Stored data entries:
- - - - - - -
-- ==== Sys2Proof/Machine/Copy.lean ====
section
/-! DEFINITION. Row 10: copies, batches, byte-counting barriers, tiles, multicast and copy requests (11 R282 to R305). -/

namespace Sys2Proof.Machine

/-! ### Records an instruction names (01 R39; 10 R270) -/

/-- The outcome of reading an instruction's records. -/
inductive RecRes where
  | ok (rs : List (List Nat))
  | fault (va cause : Nat)
  | poison
  deriving DecidableEq, Repr

/-- Reads records of `n` words, each at its address, as loads of the core. -/
def fetchRecords (e : Fw) (core part n : Nat) : Mach → List Nat → Mach × RecRes
  | m, [] => (m, .ok [])
  | m, va :: r =>
    match translate e m core part va .load with
    | (m1, .err c) => (m1, .fault va c)
    | (m1, .ok pa _) =>
      if poisoned m1 pa (8 * n) then (m1, .poison)
      else match fetchRecords e core part n m1 r with
        | (m2, .ok rs) => (m2, .ok (memWords m1.mem pa n :: rs))
        | x => x

/-- A record's page fault: the members wait at the instruction, to be replayed (R270, R287). -/
def Grp.recFault (g : Grp) (m : Mach) (va cause : Nat) : Mach :=
  g.slots.foldl (fun m s =>
    if g.execLanes s = [] then m.signalFlag g.e g.core s g.flag
    else if s = handlerSlot then Mach.abandonService g.e m g.core [407, cause] g.pc
    else
      let ls := maskOf (g.execLanes s)
      let tag := ((m.blocks.get? (m.warp g.core s).blk).map m.tagOf).getD 0
      let m := m.modWarp g.core s (fun w => w.settleMask (g.replays.contains s) ls ls)
      m.faultWait g.core s g.part (lanesIn g.members s) (g.faultRec s false false)
        [{ page := va % 2 ^ 57 / 4096, cause, kind := 0, core := g.core, wslot := s, lanes := ls, tag }]) m

/-- A record whose data has an uncorrectable error: each warp that reads it traps (R274). -/
def Grp.recPoison (g : Grp) (m : Mach) : Mach :=
  g.slots.foldl (fun m s =>
    if g.execLanes s = [] then m.signalFlag g.e g.core s g.flag
    else
      let ls := maskOf (g.execLanes s)
      let m := m.standAt g.core s g.pc (lanesIn g.members s)
      let m := m.modWarp g.core s (fun w => (w.settleMask (g.replays.contains s) ls ls).await (g.faultRec s true true))
      Mach.takeTrap g.e m g.core causeUncorrectable 0 g.pc (g.execLanes s) [s]) m

/-- A group issues an instruction that reads records at issue: causes that need no record (`pre`), the reading, the causes that rest on the records, and the effect. Where a cause that rests on a record is the one reported, what the reading itself did stays (R399), whatever higher causes stand beside it. -/
def issueRead (k : Mn) (o : Op) (pre : Grp → List Nat) (read : Grp → Mach → Mach × RecRes) (own : Grp → List (List Nat) → List Nat)
    (eff : Grp → List (List Nat) → Mach → Mach) (s : State) : State :=
  let g := groupOf s k o
  let r := g.fetchConsts g.m
  let gc := g.withConsts r.2
  let q := if gc.unread || gc.execs.isEmpty then (r.1, .ok []) else read gc r.1
  let early := gc.commonCauses ++ pre gc
  let c := minCause (early ++ (match q.2 with
    | .ok rs => if gc.execs.isEmpty then [] else own gc rs
    | _ => []))
  if c ≠ 0 then { s with m := gc.trap (if minCause early = c then g.m else q.1) c }
  else match r.2 with
    | .fault va cause => { s with m := gc.constFault (gc.pay r.1) va cause }
    | .poison => { s with m := Mach.takeTrap g.e ((gc.pay r.1).breakChain g.core g.slice) g.core causeUncorrectable 0 g.pc (g.execs.map (·.lane)) g.execSlots }
    | .ok _ => match q.2 with
      | .ok rs => { s with m := eff gc rs (gc.commit q.1) }
      | .fault va cause => { s with m := gc.recFault (gc.commit q.1) va cause }
      | .poison => { s with m := gc.recPoison (gc.commit q.1) }
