-- ==== Sys2Proof/Machine/Sync.lean ====
section
/-! DEFINITION. Row 16: block barriers (14 R383, R384) and events (14 R386; 04 R99, R100). -/

namespace Sys2Proof.Machine

/-! ### Barriers (14 R384) -/

/-- The count that an arrival gives, held to the block's thread count, and the flag of an oversized one. -/
def barCount (threads count : Nat) : Nat × BitVec 7 := if threads < count then (threads, excInvalid) else (count, 0)

/-- The barrier after an arrival, and the flag of a count that differs from the fixed one. `live`: threads of the block that are not EXITED. -/
def barArrival (live count : Nat) (b : Bar) : Bar × BitVec 7 :=
  let num (c : Nat) : Nat := if c = 0 then live else c
  if b.fixed then ({ b with arrived := b.arrived + 1 }, if num count = num b.expect then 0 else excInvalid)
  else ({ b with arrived := 1, expect := count, fixed := true }, 0)

/-- Threads of a block's launch. -/
def Mach.blockThreads (m : Mach) (blk : Nat) : Nat := (((m.blocks.get? blk).bind m.launch?).map Launch.threads).getD 0

/-- One member arrives on barrier `n`; a `.sync` member is held unless its arrival completes the phase. -/
def Grp.arriveOne (g : Grp) (n : Nat) (sync : Bool) (m : Mach) (x : Member) : Mach :=
  match m.blocks.get? (g.blkId x) with
  | none => m
  | some k =>
    let live := m.liveThreads (g.blkId x)
    let c := barCount (m.blockThreads (g.blkId x)) (g.a32 x).toNat
    let r := barArrival live c.1 (k.bars.get n Bar.reset)
    let m := m.modWarp g.core x.slot (fun w => w.raiseExc (c.2 ||| r.2))
    let m := m.modBlock (g.blkId x) (fun k => { k with bars := k.bars.set n r.1 })
    if m.barExpect (g.blkId x) r.1 ≤ r.1.arrived then m.completeBar (g.blkId x) n
    else if sync then m.holdMembers g.core g.pc [x] (.bar n r.1.phase)
    else m

/-- Members still held at the instruction owe the flag; the others' warps have it signalled. -/
def Grp.oweHeld (g : Grp) (m : Mach) : Mach :=
  g.slots.foldl (fun m s =>
    let ls := (g.execLanes s).filter (fun l => ((m.warp g.core s).thread l).pc = g.pc && (match ((m.warp g.core s).thread l).st with
      | .blocked _ => true
      | _ => false))
    if ls = [] then m.signalFlag g.e g.core s g.flag
    else m.modWarp g.core s (fun v => if g.flag < 12 then { v with owes := v.owes ++ [{ flag := g.flag, lanes := maskOf ls }] } else v)) m

/-- Executing members by rising lane. -/
def Grp.byLane (g : Grp) : List Member := (List.range 32).flatMap (fun l => g.execs.filter (fun x => x.lane = l))

def Grp.bar (g : Grp) (sync : Bool) (m : Mach) : Mach :=
  g.oweHeld ((g.byLane.filter (fun x => x.slot ≠ handlerSlot)).foldl (g.arriveOne (g.o.mdBits 5 2) sync) m)

def execBarSync (o : Op) (s : State) : Host.Outcome State Fault Refusal := .next (issueWith .barSync o noCauses (fun g m => g.bar true m) s)
def execBarArrive (o : Op) (s : State) : Host.Outcome State Fault Refusal := .next (issueWith .barArrive o noCauses (fun g m => g.bar false m) s)

/-! ### Events (04 R99, R100; 14 R386) -/

/-- The tag of a warp's block. -/
def Mach.warpTag (m : Mach) (w : Warp) : Option Nat := (m.blocks.get? w.blk).map m.tagOf

/-- Threads of a warp that wait for a bit of the mask go on. -/
def Warp.releaseEv (w : Warp) (mask : BitVec 256) (cyc : Nat) : Warp :=
  let ls := (List.range 32).filter (fun l => match (w.thread l).st with
    | .blocked (.evwait b) => mask.toNat.testBit b
    | _ => false)
  if ls = [] then w else w.releaseNext ls cyc

/-- Slip records whose bit the mask holds have found it set (15 R393). -/
def Launch.seeEv (l : Launch) (mask : BitVec 256) : Launch :=
  { l with slips := l.slips.map (fun (s : Slip) => if s.ev && mask.toNat.testBit s.evbit then { s with seen := true } else s) }

/-- Bits of a context's vector are set: what waits for one of them finds it set. -/
def Mach.setEvents (m : Mach) (tag : Nat) (mask : BitVec 256) : Mach :=
  if mask = 0 then m
  else
    let m := m.modTenant tag (fun t => { t with ev := t.ev ||| mask })
    let m := { m with warps := m.warps.map (fun (w : Nat × Warp) =>
      if w.1 % 128 ≠ handlerSlot ∧ m.warpTag w.2 = some tag then (w.1, w.2.releaseEv mask (m.slc (w.1 / 128) w.2.slice).cyc) else w) }
    { m with bundles := m.bundles.mapVal (fun (b : Bundle) => if b.tag = tag then { b with launches := b.launches.mapVal (fun l => l.seeEv mask) } else b) }

def Mach.clearEvents (m : Mach) (tag : Nat) (mask : BitVec 256) : Mach := m.modTenant tag (fun t => { t with ev := t.ev &&& ~~~mask })

def evMask (n : Nat) : BitVec 256 := BitVec.ofNat 256 (2 ^ n)

/-- A bit of a context's vector. -/
def Mach.evBit (m : Mach) (tag n : Nat) : Bool := (m.tenant tag).ev.toNat.testBit n

/-- The bit a lane names. -/
def Grp.evNo (g : Grp) (x : Member) : Nat := (g.a32 x).toNat % 256

/-- The context of a member; the handler warp has none (log 19). -/
def Grp.tagOf? (g : Grp) (x : Member) : Option Nat := (g.blockOf x).map g.m.tagOf

/-- EVSET's changes, lane by lane; a helper's has no effect. -/
def Grp.evChange (g : Grp) (f : Mach → Nat → BitVec 256 → Mach) (m : Mach) : Mach :=
  let xs := g.byLane.filter (fun x => !g.helper x)
  let m := xs.foldl (fun m x => match g.tagOf? x with
    | some t => f m t (evMask (g.evNo x))
    | none => m) m
  ((g.blocksOf xs).foldl Mach.visible (g.freeReads g.execLanes m)).signalSlots g.e g.core g.flag g.slots

def execEvset (o : Op) (s : State) : Host.Outcome State Fault Refusal := .next (issueWith .evset o noCauses (fun g m => g.evChange Mach.setEvents m) s)
def execEvsetClr (o : Op) (s : State) : Host.Outcome State Fault Refusal := .next (issueWith .evsetClr o noCauses (fun g m => g.evChange Mach.clearEvents m) s)

/-- The member's bit is set; for the handler warp no bit is waited for. -/
def Grp.evFound (g : Grp) (m : Mach) (x : Member) (dflt : Bool) : Bool := match g.tagOf? x with
  | some t => m.evBit t (g.evNo x)
  | none => dflt

def execEvwait (o : Op) (s : State) : Host.Outcome State Fault Refusal :=
  .next (issueWith .evwait o noCauses (fun g m =>
    g.holdWhere (g.freeReads g.execLanes m) (fun x => if g.evFound m x true then none else some (.evwait (g.evNo x)))) s)

def execEvtest (o : Op) (s : State) : Host.Outcome State Fault Refusal :=
  .next (issueWith .evtest o noCauses (fun g m =>
    let vals := g.execs.map (fun x => (x.slot, x.lane, [if g.evFound m x false then (1 : Word) else 0]))
    let m := g.freeReads g.execLanes m
    let m := if o.ctl.wbs then m else m.deliver g.core o.dst g.execSlots vals
    m.signalSlots g.e g.core g.flag g.slots) s)

end Sys2Proof.Machine
end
- - - - - - -
Problem details:
Only the count is needed: the number of lines in the data that include the word "Host".

Task solution:
6